* [WHAT THE TASK REQUIRES]:
Only one stretch of the listing below is wanted. Begin at the line that has "exec_telemetryPoll_good h hp⟩⟩", stop after the line that has "simp [exec, execPerstNAssert, h]", and repeat every line in between exactly.

━━━━━ INFORMATION SUPPLIED ━━━━━

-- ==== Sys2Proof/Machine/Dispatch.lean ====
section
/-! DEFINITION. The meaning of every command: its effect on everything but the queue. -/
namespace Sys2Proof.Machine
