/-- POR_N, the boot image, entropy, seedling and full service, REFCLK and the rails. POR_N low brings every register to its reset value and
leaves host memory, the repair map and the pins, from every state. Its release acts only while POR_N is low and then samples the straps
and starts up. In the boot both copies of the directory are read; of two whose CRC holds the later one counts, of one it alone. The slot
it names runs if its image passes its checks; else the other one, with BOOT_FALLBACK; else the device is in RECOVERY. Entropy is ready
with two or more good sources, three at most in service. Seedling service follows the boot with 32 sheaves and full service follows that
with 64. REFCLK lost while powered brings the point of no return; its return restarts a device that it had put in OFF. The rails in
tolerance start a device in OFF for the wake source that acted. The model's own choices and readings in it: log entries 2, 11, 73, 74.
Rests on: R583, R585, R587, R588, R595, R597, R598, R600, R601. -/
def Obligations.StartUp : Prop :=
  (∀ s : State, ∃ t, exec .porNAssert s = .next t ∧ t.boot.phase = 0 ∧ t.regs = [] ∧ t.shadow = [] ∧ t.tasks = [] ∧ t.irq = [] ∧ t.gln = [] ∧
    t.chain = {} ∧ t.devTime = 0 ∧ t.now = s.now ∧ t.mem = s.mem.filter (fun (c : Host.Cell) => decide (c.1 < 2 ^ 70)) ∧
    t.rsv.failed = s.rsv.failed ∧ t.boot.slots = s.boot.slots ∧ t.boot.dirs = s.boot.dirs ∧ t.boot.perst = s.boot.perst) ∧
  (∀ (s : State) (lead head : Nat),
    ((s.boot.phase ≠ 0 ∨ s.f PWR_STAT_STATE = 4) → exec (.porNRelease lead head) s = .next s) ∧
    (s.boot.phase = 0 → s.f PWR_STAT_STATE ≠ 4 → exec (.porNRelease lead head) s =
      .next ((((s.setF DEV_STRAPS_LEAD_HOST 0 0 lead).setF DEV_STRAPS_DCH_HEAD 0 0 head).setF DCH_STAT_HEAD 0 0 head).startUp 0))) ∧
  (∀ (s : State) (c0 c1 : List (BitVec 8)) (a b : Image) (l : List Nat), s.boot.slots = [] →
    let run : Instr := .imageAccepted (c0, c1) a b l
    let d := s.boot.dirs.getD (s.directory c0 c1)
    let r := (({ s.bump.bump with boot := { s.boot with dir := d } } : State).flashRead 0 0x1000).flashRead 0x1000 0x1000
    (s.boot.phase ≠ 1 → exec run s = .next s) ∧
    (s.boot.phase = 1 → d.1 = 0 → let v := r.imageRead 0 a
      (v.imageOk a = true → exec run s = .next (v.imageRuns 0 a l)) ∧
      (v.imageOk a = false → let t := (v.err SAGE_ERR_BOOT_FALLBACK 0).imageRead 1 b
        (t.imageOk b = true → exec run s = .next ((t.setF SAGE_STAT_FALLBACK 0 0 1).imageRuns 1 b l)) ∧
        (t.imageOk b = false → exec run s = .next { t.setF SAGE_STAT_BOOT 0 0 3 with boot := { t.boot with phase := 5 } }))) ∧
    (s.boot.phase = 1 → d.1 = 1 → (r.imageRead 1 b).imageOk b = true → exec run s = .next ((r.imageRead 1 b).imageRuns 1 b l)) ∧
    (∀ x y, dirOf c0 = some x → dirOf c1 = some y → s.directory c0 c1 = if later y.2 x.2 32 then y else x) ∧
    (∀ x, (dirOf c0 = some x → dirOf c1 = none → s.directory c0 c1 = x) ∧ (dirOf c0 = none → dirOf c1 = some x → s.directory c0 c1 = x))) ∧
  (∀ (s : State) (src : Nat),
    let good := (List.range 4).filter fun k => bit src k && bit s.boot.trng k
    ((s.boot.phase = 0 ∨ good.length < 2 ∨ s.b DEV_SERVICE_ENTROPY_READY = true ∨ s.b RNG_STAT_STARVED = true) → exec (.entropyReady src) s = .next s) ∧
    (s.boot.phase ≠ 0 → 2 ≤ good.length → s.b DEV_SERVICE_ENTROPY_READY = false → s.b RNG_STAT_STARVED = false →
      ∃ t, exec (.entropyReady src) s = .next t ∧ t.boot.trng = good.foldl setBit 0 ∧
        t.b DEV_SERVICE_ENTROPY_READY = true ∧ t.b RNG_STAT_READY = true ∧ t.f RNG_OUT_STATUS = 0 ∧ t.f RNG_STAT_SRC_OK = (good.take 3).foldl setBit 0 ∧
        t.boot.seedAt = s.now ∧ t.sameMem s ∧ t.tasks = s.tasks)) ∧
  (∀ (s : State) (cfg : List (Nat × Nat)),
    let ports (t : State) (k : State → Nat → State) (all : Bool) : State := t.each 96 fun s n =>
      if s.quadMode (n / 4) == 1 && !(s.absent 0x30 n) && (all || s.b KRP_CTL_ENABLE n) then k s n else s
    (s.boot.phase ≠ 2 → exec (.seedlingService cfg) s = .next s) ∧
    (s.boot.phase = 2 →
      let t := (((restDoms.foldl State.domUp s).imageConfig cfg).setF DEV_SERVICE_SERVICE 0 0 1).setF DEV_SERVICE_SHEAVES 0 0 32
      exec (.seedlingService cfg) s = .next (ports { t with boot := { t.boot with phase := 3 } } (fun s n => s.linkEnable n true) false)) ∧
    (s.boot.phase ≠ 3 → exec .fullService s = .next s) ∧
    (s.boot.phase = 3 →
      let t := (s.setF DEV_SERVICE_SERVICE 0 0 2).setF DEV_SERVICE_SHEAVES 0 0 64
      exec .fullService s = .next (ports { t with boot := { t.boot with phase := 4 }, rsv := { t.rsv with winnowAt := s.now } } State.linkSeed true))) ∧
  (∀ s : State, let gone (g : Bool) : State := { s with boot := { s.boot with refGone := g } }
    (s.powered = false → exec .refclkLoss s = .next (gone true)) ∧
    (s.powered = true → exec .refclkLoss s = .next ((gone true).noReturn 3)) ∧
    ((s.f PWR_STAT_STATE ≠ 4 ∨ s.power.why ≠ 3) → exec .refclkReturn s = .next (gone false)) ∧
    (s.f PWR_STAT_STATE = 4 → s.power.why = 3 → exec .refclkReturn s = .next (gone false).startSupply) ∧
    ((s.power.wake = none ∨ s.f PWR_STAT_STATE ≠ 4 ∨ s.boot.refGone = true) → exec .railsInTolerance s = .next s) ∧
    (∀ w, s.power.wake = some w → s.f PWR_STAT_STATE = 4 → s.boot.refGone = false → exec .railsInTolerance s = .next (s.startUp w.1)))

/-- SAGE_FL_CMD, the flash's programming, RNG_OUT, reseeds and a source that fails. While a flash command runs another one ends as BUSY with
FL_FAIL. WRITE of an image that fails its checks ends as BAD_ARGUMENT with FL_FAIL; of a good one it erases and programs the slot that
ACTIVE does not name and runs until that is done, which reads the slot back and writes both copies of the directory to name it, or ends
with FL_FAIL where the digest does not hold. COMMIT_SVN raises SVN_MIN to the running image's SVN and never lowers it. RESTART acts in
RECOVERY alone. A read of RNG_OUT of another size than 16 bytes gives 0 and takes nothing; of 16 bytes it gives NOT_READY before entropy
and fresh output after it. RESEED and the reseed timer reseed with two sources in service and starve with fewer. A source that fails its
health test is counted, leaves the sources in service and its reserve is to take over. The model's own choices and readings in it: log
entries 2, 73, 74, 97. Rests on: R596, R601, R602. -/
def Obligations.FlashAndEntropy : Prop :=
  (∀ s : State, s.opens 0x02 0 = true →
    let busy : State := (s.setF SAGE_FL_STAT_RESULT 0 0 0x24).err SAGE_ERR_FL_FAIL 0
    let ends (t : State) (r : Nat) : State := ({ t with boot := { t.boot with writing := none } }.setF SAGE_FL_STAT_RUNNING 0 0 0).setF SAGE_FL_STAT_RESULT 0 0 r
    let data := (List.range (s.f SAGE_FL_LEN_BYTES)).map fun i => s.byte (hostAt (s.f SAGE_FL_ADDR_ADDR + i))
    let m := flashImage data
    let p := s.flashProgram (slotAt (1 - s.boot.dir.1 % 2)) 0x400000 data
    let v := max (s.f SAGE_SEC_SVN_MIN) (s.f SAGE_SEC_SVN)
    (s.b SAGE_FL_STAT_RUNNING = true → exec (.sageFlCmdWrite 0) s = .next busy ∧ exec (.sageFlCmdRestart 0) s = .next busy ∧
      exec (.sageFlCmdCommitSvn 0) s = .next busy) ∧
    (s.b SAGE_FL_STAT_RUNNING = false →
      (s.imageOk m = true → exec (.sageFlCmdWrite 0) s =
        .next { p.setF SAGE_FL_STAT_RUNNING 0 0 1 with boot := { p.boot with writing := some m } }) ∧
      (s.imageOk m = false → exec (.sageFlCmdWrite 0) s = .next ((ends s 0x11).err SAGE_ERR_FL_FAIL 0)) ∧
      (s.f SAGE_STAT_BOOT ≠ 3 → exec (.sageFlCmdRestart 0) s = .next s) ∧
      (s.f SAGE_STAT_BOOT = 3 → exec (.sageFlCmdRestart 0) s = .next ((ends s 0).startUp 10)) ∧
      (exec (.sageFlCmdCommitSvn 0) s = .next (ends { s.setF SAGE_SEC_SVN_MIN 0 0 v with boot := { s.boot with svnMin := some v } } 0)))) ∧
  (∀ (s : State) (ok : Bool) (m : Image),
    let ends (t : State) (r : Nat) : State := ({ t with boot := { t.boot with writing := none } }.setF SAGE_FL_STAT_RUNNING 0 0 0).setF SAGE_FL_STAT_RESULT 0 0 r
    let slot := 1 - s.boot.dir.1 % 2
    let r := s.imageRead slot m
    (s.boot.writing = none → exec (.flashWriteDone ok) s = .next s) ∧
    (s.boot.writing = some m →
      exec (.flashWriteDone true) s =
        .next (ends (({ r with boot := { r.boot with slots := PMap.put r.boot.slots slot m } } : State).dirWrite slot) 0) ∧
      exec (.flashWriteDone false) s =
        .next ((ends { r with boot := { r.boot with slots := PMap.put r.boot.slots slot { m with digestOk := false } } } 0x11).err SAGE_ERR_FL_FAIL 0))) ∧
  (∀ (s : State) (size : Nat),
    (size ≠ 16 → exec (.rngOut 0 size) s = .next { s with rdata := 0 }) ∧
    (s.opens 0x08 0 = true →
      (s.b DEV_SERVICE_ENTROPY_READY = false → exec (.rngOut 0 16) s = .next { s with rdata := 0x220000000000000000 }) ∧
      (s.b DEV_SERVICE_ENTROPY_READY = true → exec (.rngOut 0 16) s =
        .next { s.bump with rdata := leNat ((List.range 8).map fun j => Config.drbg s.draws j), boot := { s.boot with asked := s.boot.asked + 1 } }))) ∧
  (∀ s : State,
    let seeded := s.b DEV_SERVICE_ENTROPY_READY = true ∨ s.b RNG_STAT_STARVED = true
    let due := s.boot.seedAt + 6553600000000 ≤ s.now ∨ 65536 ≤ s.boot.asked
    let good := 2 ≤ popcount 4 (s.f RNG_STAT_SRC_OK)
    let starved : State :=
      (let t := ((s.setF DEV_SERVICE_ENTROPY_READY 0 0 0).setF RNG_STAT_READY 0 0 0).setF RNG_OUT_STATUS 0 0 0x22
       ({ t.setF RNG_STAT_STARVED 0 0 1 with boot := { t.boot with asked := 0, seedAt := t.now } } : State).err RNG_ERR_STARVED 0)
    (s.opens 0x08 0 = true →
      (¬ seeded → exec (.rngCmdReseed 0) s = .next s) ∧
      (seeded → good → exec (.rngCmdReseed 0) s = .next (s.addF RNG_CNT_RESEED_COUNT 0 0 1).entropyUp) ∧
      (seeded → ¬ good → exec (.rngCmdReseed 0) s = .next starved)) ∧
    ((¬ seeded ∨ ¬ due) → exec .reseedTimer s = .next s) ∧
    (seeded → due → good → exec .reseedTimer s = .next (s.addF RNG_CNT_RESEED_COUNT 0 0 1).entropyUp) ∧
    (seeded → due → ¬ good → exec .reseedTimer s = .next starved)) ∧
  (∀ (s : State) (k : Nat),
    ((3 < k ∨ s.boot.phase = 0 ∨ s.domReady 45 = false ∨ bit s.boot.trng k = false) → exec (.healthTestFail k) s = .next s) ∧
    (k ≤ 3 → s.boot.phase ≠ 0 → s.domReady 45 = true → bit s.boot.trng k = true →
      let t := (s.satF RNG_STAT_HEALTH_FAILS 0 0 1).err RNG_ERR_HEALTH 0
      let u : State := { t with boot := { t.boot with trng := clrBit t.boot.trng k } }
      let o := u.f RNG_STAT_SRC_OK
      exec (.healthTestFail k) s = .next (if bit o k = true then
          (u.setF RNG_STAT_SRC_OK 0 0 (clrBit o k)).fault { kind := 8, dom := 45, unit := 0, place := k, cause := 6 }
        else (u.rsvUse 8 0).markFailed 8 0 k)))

━━━━━
━━━━━ INFORMATION SUPPLIED ━━━━━

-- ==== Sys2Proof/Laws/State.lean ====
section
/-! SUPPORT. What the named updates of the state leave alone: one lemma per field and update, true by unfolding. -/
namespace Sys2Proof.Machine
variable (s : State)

━━━━━
━━━━━ INFORMATION SUPPLIED ━━━━━

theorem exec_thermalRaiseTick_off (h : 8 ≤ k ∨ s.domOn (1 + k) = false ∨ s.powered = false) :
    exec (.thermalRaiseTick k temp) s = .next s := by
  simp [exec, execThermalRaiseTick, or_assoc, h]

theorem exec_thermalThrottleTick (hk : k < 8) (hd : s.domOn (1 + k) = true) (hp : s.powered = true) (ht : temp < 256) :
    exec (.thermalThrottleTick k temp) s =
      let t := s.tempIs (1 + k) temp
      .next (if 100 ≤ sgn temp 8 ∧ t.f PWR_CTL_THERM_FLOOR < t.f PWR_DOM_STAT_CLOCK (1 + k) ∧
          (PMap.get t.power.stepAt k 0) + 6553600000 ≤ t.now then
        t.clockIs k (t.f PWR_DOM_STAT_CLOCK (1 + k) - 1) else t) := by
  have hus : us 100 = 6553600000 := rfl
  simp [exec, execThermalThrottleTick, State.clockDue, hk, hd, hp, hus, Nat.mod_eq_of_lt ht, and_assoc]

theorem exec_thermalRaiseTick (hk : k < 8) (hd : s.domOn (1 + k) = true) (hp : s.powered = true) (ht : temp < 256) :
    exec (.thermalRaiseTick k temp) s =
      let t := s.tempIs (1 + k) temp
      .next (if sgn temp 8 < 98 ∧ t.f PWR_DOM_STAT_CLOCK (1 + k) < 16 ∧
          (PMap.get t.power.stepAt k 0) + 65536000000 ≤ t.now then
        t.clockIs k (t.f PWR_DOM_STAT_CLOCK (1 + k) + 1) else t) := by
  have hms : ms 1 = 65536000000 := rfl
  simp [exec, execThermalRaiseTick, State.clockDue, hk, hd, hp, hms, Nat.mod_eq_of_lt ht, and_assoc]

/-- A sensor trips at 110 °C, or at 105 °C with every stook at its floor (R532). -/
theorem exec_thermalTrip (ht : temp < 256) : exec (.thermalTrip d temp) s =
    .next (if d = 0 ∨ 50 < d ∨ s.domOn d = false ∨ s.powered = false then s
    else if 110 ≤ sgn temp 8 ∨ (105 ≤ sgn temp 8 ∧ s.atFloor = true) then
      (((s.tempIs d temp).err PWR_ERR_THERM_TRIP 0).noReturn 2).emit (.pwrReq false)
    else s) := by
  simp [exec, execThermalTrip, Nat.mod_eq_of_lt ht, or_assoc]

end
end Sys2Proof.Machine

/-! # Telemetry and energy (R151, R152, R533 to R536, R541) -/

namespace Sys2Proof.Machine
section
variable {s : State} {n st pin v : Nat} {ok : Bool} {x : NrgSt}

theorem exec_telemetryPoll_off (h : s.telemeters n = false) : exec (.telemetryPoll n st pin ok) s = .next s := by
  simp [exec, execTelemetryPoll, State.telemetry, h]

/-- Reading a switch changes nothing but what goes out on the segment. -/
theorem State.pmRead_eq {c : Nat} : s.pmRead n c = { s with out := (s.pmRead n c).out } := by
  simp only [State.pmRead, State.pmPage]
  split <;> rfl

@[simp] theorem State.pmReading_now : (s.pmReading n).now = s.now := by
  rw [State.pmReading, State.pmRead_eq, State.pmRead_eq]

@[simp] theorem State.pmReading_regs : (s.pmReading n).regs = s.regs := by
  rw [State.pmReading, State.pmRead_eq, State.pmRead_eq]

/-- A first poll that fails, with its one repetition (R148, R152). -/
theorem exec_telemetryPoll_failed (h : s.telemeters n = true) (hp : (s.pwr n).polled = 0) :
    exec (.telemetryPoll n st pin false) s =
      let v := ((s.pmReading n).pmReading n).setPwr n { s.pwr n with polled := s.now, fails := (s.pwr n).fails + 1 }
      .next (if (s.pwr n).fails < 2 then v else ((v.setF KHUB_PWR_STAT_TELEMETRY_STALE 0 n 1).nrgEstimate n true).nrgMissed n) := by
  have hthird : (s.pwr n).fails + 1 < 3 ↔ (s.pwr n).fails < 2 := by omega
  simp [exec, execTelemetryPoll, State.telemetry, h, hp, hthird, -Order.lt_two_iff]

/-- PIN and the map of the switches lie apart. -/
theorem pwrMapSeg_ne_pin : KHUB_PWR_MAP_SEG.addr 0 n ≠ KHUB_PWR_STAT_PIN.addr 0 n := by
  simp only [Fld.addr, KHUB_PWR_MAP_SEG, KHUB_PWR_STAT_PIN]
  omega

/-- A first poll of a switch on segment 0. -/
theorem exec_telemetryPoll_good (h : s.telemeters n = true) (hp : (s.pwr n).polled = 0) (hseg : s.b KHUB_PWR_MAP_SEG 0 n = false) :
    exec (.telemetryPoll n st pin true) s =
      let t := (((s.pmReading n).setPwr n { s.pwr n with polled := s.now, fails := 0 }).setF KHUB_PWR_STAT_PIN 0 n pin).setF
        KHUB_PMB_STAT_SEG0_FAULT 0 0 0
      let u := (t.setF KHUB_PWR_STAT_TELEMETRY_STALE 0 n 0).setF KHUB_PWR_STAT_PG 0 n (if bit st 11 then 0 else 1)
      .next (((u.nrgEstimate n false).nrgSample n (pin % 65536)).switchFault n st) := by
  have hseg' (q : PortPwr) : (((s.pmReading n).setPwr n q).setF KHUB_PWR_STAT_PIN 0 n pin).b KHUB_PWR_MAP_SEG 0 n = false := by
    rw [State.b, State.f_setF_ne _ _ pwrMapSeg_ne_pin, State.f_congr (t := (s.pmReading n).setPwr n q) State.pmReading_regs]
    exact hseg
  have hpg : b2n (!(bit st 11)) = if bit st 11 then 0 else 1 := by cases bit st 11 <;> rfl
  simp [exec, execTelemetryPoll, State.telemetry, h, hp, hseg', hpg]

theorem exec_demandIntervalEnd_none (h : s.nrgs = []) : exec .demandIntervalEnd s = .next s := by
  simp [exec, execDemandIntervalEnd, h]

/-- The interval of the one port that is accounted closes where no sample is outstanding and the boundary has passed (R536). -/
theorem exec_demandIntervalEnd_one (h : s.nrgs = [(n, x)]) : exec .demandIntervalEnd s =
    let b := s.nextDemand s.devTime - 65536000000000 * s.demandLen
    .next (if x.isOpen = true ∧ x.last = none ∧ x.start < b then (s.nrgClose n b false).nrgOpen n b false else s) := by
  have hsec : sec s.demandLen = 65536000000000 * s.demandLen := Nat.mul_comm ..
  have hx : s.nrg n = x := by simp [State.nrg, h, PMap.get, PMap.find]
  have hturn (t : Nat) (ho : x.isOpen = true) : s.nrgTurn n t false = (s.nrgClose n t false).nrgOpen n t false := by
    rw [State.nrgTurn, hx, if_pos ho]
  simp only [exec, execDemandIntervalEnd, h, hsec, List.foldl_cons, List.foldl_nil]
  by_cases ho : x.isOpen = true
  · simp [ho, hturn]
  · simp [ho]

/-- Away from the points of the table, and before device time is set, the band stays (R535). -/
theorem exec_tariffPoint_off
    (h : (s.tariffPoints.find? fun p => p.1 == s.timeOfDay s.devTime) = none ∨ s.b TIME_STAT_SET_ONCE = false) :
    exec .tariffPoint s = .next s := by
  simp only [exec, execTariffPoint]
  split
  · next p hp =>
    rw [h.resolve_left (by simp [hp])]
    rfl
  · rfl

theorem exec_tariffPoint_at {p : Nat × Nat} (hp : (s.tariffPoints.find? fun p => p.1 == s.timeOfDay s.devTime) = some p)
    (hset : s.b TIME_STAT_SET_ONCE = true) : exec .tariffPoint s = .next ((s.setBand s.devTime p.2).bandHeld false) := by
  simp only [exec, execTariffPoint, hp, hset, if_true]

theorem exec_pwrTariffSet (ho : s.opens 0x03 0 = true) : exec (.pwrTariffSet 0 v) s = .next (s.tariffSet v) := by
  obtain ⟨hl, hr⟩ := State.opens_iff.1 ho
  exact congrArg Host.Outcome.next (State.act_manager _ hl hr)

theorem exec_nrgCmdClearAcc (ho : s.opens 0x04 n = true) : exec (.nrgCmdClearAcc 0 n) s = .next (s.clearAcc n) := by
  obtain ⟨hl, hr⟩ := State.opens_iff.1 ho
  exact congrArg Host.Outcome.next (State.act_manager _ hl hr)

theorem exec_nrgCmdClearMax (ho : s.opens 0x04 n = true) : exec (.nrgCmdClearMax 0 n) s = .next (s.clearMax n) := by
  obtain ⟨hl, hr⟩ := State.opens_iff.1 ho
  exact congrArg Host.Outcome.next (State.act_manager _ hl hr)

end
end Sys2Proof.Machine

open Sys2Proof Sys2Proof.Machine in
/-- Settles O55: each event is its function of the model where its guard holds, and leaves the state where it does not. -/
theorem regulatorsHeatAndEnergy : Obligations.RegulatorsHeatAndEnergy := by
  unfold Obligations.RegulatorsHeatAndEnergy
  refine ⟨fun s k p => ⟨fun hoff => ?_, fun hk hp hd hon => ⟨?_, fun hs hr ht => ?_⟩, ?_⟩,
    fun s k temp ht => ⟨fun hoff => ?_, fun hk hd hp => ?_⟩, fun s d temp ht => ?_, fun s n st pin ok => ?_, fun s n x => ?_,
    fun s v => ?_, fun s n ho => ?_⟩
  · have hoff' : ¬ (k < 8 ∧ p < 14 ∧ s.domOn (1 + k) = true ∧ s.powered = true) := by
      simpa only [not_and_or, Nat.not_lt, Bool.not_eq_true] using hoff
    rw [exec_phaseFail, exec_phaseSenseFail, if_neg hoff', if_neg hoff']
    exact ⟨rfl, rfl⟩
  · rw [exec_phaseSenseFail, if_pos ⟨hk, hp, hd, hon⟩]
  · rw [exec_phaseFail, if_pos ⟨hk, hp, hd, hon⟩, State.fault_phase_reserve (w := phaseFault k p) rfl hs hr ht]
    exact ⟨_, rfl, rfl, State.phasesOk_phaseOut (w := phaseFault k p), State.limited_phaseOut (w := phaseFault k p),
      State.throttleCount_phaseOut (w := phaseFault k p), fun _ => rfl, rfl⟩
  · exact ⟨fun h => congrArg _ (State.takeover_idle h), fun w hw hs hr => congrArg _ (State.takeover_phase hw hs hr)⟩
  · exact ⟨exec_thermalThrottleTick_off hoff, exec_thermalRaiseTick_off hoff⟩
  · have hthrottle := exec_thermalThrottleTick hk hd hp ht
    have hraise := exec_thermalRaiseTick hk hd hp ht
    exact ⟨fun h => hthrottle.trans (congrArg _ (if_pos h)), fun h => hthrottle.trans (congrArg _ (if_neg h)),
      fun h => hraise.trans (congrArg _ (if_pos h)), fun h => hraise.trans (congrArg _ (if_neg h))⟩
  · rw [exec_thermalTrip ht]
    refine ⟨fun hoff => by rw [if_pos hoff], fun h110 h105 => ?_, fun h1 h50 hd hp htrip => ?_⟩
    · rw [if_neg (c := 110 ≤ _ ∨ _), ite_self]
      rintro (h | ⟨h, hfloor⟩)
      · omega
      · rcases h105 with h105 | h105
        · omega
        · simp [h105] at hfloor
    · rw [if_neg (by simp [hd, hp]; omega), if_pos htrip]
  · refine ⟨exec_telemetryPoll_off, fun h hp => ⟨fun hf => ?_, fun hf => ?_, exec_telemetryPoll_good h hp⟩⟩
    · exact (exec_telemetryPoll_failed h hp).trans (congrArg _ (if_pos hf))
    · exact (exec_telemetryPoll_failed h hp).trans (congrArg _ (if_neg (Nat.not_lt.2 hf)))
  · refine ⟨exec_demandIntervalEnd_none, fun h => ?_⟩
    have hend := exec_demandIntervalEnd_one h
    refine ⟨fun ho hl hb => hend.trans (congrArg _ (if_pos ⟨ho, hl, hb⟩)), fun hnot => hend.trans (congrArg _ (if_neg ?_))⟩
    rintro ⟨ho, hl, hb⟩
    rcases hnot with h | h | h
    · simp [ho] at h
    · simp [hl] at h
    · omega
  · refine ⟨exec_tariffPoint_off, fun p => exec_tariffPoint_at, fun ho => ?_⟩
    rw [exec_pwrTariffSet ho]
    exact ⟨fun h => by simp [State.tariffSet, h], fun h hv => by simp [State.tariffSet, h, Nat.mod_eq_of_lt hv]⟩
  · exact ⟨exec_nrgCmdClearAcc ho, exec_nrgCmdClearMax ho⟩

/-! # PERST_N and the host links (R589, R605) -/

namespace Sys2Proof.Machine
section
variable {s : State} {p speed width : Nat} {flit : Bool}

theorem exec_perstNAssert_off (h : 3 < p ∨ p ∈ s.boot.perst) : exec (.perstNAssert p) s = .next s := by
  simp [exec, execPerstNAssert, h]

━━━━━

* [SOLUTION TO THE PROBLEM]:
  · refine ⟨exec_telemetryPoll_off, fun h hp => ⟨fun hf => ?_, fun hf => ?_, exec_telemetryPoll_good h hp⟩⟩
    · exact (exec_telemetryPoll_failed h hp).trans (congrArg _ (if_pos hf))
    · exact (exec_telemetryPoll_failed h hp).trans (congrArg _ (if_neg (Nat.not_lt.2 hf)))
  · refine ⟨exec_demandIntervalEnd_none, fun h => ?_⟩
    have hend := exec_demandIntervalEnd_one h
    refine ⟨fun ho hl hb => hend.trans (congrArg _ (if_pos ⟨ho, hl, hb⟩)), fun hnot => hend.trans (congrArg _ (if_neg ?_))⟩
    rintro ⟨ho, hl, hb⟩
    rcases hnot with h | h | h
    · simp [ho] at h
    · simp [hl] at h
    · omega
  · refine ⟨exec_tariffPoint_off, fun p => exec_tariffPoint_at, fun ho => ?_⟩
    rw [exec_pwrTariffSet ho]
    exact ⟨fun h => by simp [State.tariffSet, h], fun h hv => by simp [State.tariffSet, h, Nat.mod_eq_of_lt hv]⟩
  · exact ⟨exec_nrgCmdClearAcc ho, exec_nrgCmdClearMax ho⟩

/-! # PERST_N and the host links (R589, R605) -/

namespace Sys2Proof.Machine
section
variable {s : State} {p speed width : Nat} {flit : Bool}

theorem exec_perstNAssert_off (h : 3 < p ∨ p ∈ s.boot.perst) : exec (.perstNAssert p) s = .next s := by
  simp [exec, execPerstNAssert, h]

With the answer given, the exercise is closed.